# Kindle Second Generation Firmware Updating



## kindlecollector (Nov 14, 2017)

This is for owners of the Kindle 2 and Kindle DX who never updated them to the latest firmware so are limited in their use of the device due to some parts of their communications with the Amazon site no longer working correctly. The last update per Amazon was sent by Wi-Fi and these units do not have Wi-Fi communications capability, only 3G.

The second generation Kindle ebook readers with e-ink technology screens include the Kindle 2 and Kindle DX (all versions). The firmware update for them all consists of two files. Different files are required to update each hardware version, differentiated by the first 4 digits of the serial number. The Kindle 2 versions start with serial numbers B002 or B003. The Kindle DX models have serial numbers starting with B004, B005 or B009 so there are a total of 5 firmware update versions, each with two files.

For a successful update the two correct files must be installed in the unit separately and run successively. If both are loaded at the same time and the update started the update will fail, though claiming success. It will terminate much more rapidly than it should and the listed firmware level number will be unchanged. This is not clear from the current Amazon instructions for updating these units the last time I checked.

The current Amazon instructions for updating these units is very unclear. The update instructions indicate that the files should be downloaded successively but does NOT clearly state that they must be side loaded into the Kindle individually and run separately and in succession for a correct full update.

Here are step by step instructions:

Kindle DX or Kindle 2 (Free 3G)

Your serial number starts with B002, B003, B004, B005, or B009.

1. download Software Update 2.5.8 for the correct hardware version based on serial number first 4 digits

2. copy it to your device, not into any of the folders on the Kindle.

3. use Menu -Settings - Menu and Update your device

4. then download the Kindle Services Update for the same serial number series

5. copy it to your device

6. use Menu -Settings - Menu and Update your device

*you have to run the 2.5.8 update then run the Kindle Services Update - you cannot load and run both at the same time
*


I hope that this information is helpful to someone.


----------



## kindlecollector (Nov 14, 2017)

I will add that I first tried updating by loading both update files in the Kindle and the updates failed.  Gave the check mark and claimed the update succeeded but the revision level remained unchanged and SYNC attempts still gave a error message.  Contacted Amazon general tech support and they were absolutely no help.  The tech support person was a Filipina working in the Philippines and she did not have any answers not in the Kindle help files so far as I could tell.  I finally got an answer by posting on the new Amazon customers board.

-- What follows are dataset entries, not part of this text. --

-- ==== Sys2Proof/Machine/SubSteps.lean ====
section
/-!
DEFINITION. What the steps of a substitution do, and their re-run (R412..R414, Table 16.5).
-/
namespace Sys2Proof.Machine

/-- R413, R414. The pavilions that a substitution moves beside PAV. -/
def State.subOthers (s : State) : List Nat := (List.range 32).filter fun p => bitOf s.subMove p && p != s.subPav

/-- R413, Table 16.5. QUIESCE: the streams of the moving pavilions pause; each, but PAV, is fenced but for ports 112, 114
and 120, and its dome answers DOME_HOLD. -/
def State.subQuiesce (s : State) : State :=
  let s := foldS (fun (k : Nat × Nat) s =>
    if bitOf s.subMove k.1 && s.sst k.1 k.2 == 2 then (s.setSst k.1 k.2 3).setH .subPaused 1 k.1 k.2 else s) s.streamKeys s
  foldS (fun p s =>
    let s := foldS (fun w s => s.setRegN .PRM_FENCE_PORT (if w = 3 then 0xfefaffff else 0xffffffff) p w) (List.range 4) s
    (s.fenceWrite p 3).setH .domeQuiesce 1 p |>.domeShow p) s.subOthers s

/-- R413. The streams that QUIESCE paused resume. -/
def State.subResume (s : State) : State :=
  foldS (fun (k : Nat × Nat) s =>
    if s.hb .subPaused k.1 k.2 then
      (let s := s.setH .subPaused 0 k.1 k.2
       if s.sst k.1 k.2 = 3 then s.streamRun k.1 k.2 else s)
    else s) s.streamKeys s

/-- R413. The fences of QUIESCE are released, and the domes leave quiescence. -/
def State.subUnfence (s : State) : State :=
  foldS (fun p s => ((s.fenceWrite p 0).setH .domeQuiesce 0 p).domeShow p) s.subOthers s

/-- R413. The state area of a dome lies below the reserved region, outside every enabled ring region, key range and
metadata. -/
def State.subAreaOk (s : State) (p : Nat) : Bool :=
  let a := s.fld F.LDG_SUB_CFG_STATE_LINE
  let hit (b n : Nat) : Bool := overlaps a 16384 b n
  decide (a + 16384 ≤ s.regN .DOME_RSV_BASE p) &&
    !((List.range 512).any fun r => s.flag F.DOME_RING_CFG_EN p r &&
      (hit (s.ringIdx p r / 64) (s.ringSlots p r / 4) || hit (s.ringData p r / 64) (s.ringLines p r))) &&
    !((List.range 16).any fun k => s.keyState p k != 0 &&
      (hit (s.regN .MEM_KEY_BASE p k * 64) (s.regN .MEM_KEY_PAGES p k * 64) ||
        hit (s.regN .MEM_KEY_META p k) (s.regN .MEM_KEY_MLINES p k)))

/-- R413. SAVE: with STATE_EN each dome's state area is written, in a form the spec does not give; an area that breaks its
rule sets STATE_ERR and is not written. -/
def State.subSave (s : State) : State :=
  if !s.flag F.LDG_SUB_CFG_STATE_EN then s
  else foldS (fun p s =>
    if s.subAreaOk p then
      (s.makeUndef (domeBase p + 64 * s.fld F.LDG_SUB_CFG_STATE_LINE) (2 ^ 20)).setH .subSaved 1 p
    else (s.setFlag F.LDG_SUB_STAT_STATE_ERR true).setH .subSaved 0 p) s.subOthers s

/-- R413. APPLY: the new map is staged and applied. -/
def State.subApply (s : State) : State :=
  (s.setRegN .CFG_FOLLY_STAGE (s.mapMoved (s.fld F.LDG_SUB_STAT_SITE) % 2 ^ 16)).mapApply

/-- R81, R413. W1.TWIN of every DEGRADED stream whose twin moved is written again. -/
def State.subTwins (s : State) : State :=
  foldS (fun (k : Nat × Nat) s =>
    if s.entAssured k.1 k.2 && s.flag F.GATE_SST_DEGRADED k.1 k.2 && s.sstActive k.1 k.2 &&
        s.subOthers.contains (s.entTwin k.1 k.2) then
      s.sentWrite k.1 k.2 1 (s.ent k.1 k.2 1)
    else s) s.streamKeys s

/-- R413. RESTART. -/
def State.subRelease (s : State) : State :=
  ((s.subUnfence.isolate s.subPav false).subResume.subTwins).capacityBack

/-- R414, Table 16.5. The step in progress runs again from its start: a map already in force stays, a copy resumes where the
journal has it, and a load restarts from its beginning. -/
def State.subRerun (s : State) : State :=
  if s.subState ≠ 2 then s
  else
    match s.subStep with
    | 2 => s.isolate s.subPav true
    | 4 => s.subQuiesce
    | 5 => s.subSave
    | 6 => if s.follyMap = s.mapMoved (s.fld F.LDG_SUB_STAT_SITE) % 2 ^ 16 then s else s.subApply
    | 8 => ((s.setRegN .CFG_LOAD_PAVMASK s.subMove).setFld F.CFG_LOAD_STAT_STATE 0).loadGo 2
    | 10 => s.subRelease
    | _ => s

/-- R409. The copy to adopt, of those that the winner reaches: the highest entry counter among the copies whose header
passes, where every section passes in some copy. -/
def State.jrnlBest (s : State) (copies : List (Nat × Nat)) : Option (Nat × Nat) :=
  let held := copies.filter fun e => s.hb .jrnlCopy e.1
  if (List.range 6).all fun k => held.any fun e => bitOf e.2 k then
    (held.filter fun e => bitOf e.2 0).foldl (fun b e =>
      match b with
      | none => some e
      | some d => if s.h .jrnlCount d.1 < s.h .jrnlCount e.1 then some e else b) none
  else none

/-- R409, R410. The winner's journal copy: created by the first election, adopted from the best copy by a later one, where a
section that fails is taken from another holder and counts as a corrected error; none where no copy passes. -/
def State.jrnlAdopt (s : State) (x : Nat) (copies : List (Nat × Nat)) : Option State :=
  if !s.hb .jrnlMade then some (s.jrnlCreate x)
  else (s.jrnlBest copies).map fun e =>
    let s := match s.pavAt e.1 with
      | some p => foldS (fun k (s : State) => if bitOf e.2 k then s else s.sramCorrected p) (List.range 6) s
      | none => s
    (s.setH .jrnlCopy 1 x |>.setH .jrnlCount (s.h .jrnlCount e.1) x |>.setFlag F.LDG_JRNL_STAT_HOLDER true x).jrnlWritten

/-- R409, R410, R411, R414. The winner holds a complete journal copy and acts as presiding lodge. It applies CORE reset to
failed lodges, runs the step of a substitution in progress again, and AUTO may start one. -/
def State.preside (s : State) (copies : List (Nat × Nat)) : State :=
  let x := if s.hb .elecWin then s.h .elecWin - 1 else 63
  if !s.standing x || s.safeHold then s
  else
    match s.jrnlAdopt x copies with
    | none => s
    | some s =>
      let s := (foldS (fun y s => if s.hb .faultOpen 3 y ∧ s.lodgeRuns y ∧ y ≠ x then s.lodgeReset y else s) (List.range 36)
        s.heartbeat).setH .presides 1
      s.subRerun.subAuto

/-- R409, R410, R414. The winner acts as presiding lodge, and a substitution in progress runs its step again; `copies` names
the sites whose journal copies it reaches, each with the sections (bit 0 Header .. bit 5 Declarations, Table 16.3) whose
CRCs pass. -/
def execPresideStart (copies : List (Nat × Nat)) (s : State) : Host.Outcome State Fault Refusal := .next (s.preside copies)

end Sys2Proof.Machine
end

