/-- O46, 11_fabric.md. Each of these commands answers a next state, from every state and operands that meet the
condition written before it, and the state is the one its rules give: PLL_APPLY, PLL_RELOCK_DONE, PLL_ALIGN_DONE,
FABRIC_PLL_LOCK_LOSS, GCLK_SOURCE_SWITCH, CROSSING_REPIN, RESET_NET_DEASSERT, FABRIC_EVENT, SAMPLE_RELEASE,
PRIMITIVE_PRESENT, TIO_ENABLE, TIO_INPUT_WORD, TIO_WORD_PRESENT, TIO_WSTB, TIO_OUTPUT_WORD. -/
def Obligations.FabricCommandsComplete : Prop :=
    (∀ (p k : Nat) (s : State), exec (.pllApply p k) s = .next (s.pllApply p k)) ∧
    (∀ (p k : Nat) (s : State), s.pllSeeks p k = true → exec (.pllRelockDone p k) s = .next
      ((s.setFlag F.CFG_PLL_STAT_RELOCKING false p k |>.setFlag F.CFG_PLL_STAT_LOCK true p k).clocksMoved p)) ∧
    (∀ (p k : Nat) (s : State), s.flag F.CFG_PLL_STAT_LOCK p k = true →
      (∃ j, j < 4 ∧ ratioWhole (bitsOf (s.h .pllCfg p k) 0 10,
        (bitsOf (s.h .pllCfg p k) 10 4 + 1) * bitsOf (s.h .pllDiv p k) (8 * j) 8) = true) →
      exec (.pllAlignDone p k) s = .next ((s.setFlag F.CFG_PLL_STAT_ALIGNED true p k).clocksMoved p)) ∧
    (∀ (p k : Nat) (s : State), s.flag F.CFG_PLL_STAT_LOSS p k = true →
      exec (.fabricPllLockLoss p k) s =
        .next (((s.setFlag F.CFG_PLL_STAT_LOSS true p k).setFlag F.CFG_PLL_STAT_LOCK false p k
          |>.setFlag F.CFG_PLL_STAT_ALIGNED false p k).clocksMoved p)) ∧
    (∀ (p n : Nat) (s : State), exec (.gclkSourceSwitch p n) s = .next ((s.setH .gclkSrc (s.fld F.CFG_GCLK_SRC p
      n) p n).clocksMoved p)) ∧
    (∀ (p e g : Nat) (s : State), (s.fld F.CFG_XSTAT_LAT p e g ≠ 0 ∧ s.flag F.CFG_XIN_PIN p e g ∧ s.netAligned p
      (s.fld F.CFG_XIN_CLK p e g) ∧ s.netAligned (neighbour p e) (s.fld F.CFG_XOUT_CLK (neighbour p e) (opposite
      e) g)) → exec (.crossingRepin p e g) s =
        .next ((if s.flag F.CFG_XSTAT_PINNED p e g then s else s.crossLost p e g).setFld F.CFG_XSTAT_LAT 6 p e g
          |>.setFlag F.CFG_XSTAT_PINNED true p e g)) ∧
    (∀ (p n : Nat) (s : State), s.flag F.CFG_RST_SW p n = false →
      (s.flag F.CFG_RST_WARM p n = true → s.loadingPav p = false) → s.fabricResets p n = false →
      exec (.resetNetDeassert p n) s = .next (s.setH .rstNet 0 p n)) ∧
    (∀ (p i : Nat) (s : State), i < 128 → exec (.fabricEvent p i) s = .next (s.local p i)) ∧
    (∀ (p i : Nat) (f) (t s : State), s.releasePop p i = some (f, t) →
      exec (.sampleRelease p i none) s =
        .next ((t.feedsFrame p i f.xs).sportFrame p i f (f.ts + BitVec.ofNat 64 (s.entRelease p i)))) ∧
    (∀ (p i : Nat) (w0 w1 x : Nat) (t s : State), s.primPop p i = some (w0, w1, x, t) →
      exec (.primitivePresent p i) s = .next ((t.feedsPrim p i w0 w1).sportPrim p i w0 w1)) ∧
    (∀ (t g : Nat) (v : Word) (s : State), RegId.defined .TIO_GRP_CFG v.toNat = true → exec (.tioEnable t g v) s
      = .next (s.tioCfgWrite t g v.toNat)) ∧
    (∀ (t g word : Nat) (ts : Time) (s : State), s.tioRuns t g false = true →
      exec (.tioInputWord t g ts word) s =
        .next (s.setTio t g (s.tioOf t g ++ [(ts, if s.flag F.TIO_GRP_CFG_LVDS t g then
          lvdsIn (s.tioR t g) (word % 2 ^ (8 * s.tioR t g)) else word % 2 ^ (8 * s.tioR t g))]))) ∧
    (∀ (t g w : Nat) (ts arrived : Time) (rest : List (Time × Nat)) (s : State), s.tioOf t g = (ts, w) :: rest →
      s.tioRuns t g false = true →
      atOrAfter (s.pavTime (s.fld F.TIO_GRP_CFG_PAV t g)) (ts + BitVec.ofNat 64 (s.regN .TIO_GRP_LAT t g)) = true →
      later arrived (ts + BitVec.ofNat 64 (s.regN .TIO_GRP_LAT t g)) = false →
      exec (.tioWordPresent t g arrived) s =
        .next (s.setTio t g rest |>.setH .tioVal w t g |>.setH .tioLateBit 0 t g)) ∧
    (∀ (t g n w : Nat) (s : State), s.tioRuns t g true = true →
      exec (.tioWstb t g n (some w)) s =
        .next (s.setTio t g (s.tioOf t g ++ [(s.tioBoundary t g n, w % 2 ^ (8 * s.tioR t g))]))) ∧
    (∀ (t g w : Nat) (b arrived : Time) (rest : List (Time × Nat)) (s : State), s.tioOf t g = (b, w) :: rest →
      s.tioRuns t g true = true → later arrived (b - BitVec.ofNat 64 (s.nsUnits 2)) = false →
      exec (.tioOutputWord t g arrived) s =
        .next ((s.setTio t g rest).setH .pinOut ((s.setTio t g rest).tioPins t g w) t g |>.setH .pinOe 255 t g))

I would add that I have found that generally speaking technical support from all companies has deteriorated sharply since most technical support has been moved overseas and the personnel have minimal experience hands-on with the items they are supposedly supporting.


----------



## Ann in Arlington (Oct 27, 2008)

Thanks kindlecollector -- I think there was a pretty long discussion here a year or so ago when Amazon announced that there was a critical update that needed to be applied to older devices to keep the wireless connection working. But it's not a bad thing to remind folks with older devices -- and I think there was a question not too long ago about someone with a DX having trouble connecting -- I'd forgotten about this issue entirely.

Note: Amazon general customer support is not usually as well versed in kindle issues. We always suggest you use Kindle Customer Service. Contact info, including phone numbers, is in the top sticky thread in this forum section.


----------



## LDB (Oct 28, 2008)

Apologies for dumb questions but this is all greek to me. I've got a DX, B009 version. When I go to the Settings Menu I do not find any option for Update your device. Does that only show up after copying the file into the device? I've d/l the correct update file to my computer. I can't open it on my computer. It asks about going to the app store to find an app to open it with. I have no clue what I might need for that. I'm also not really sure how to copy it over to the DX. When I run a USB cord from my computer (a Surface PRO tablet/notebook if it matters) it says USB device not supported and doesn't show up in file explorer. I'm really po'd with Amazon for not making this automatic.


----------



## Linjeakel (Mar 17, 2010)

If you've downloaded the correct update you need to copy the file to your Kindle, not open it on your PC/tablet. Put it in the Kindle's root directory, don't put it in any of the folders. I don't think you can do it by connecting to a tablet though. Perhaps you could ask a friend to do it on their PC? 

Once copied disconnect the Kindle from the PC and go to settings -  the option should no longer be greyed out and you can run the update.

Just let the update program run - it will probably shut down the Kindle and restart it when it's finished. Once it's finished if you check in settings again you should see the new version number.


----------



## LDB (Oct 28, 2008)

What a pain. Apparently the cable I was using was no good. I used a different cable and my pc recognized the DX was attached. I got the file copied over. There was still nothing about update in the settings menu. Out of frustration I slid and held the power switch for 10-15 seconds. The screen went blank and then a message popped up saying an update is in progress and don't bother it. So at least part one of the update is apparently happening now.

Ok, that worked and it now works with wireless again without doing the second part of the update. I also sent my latest purchase to it and it worked and opens fine. So I'll try sending the one I really want again and see what happens.


----------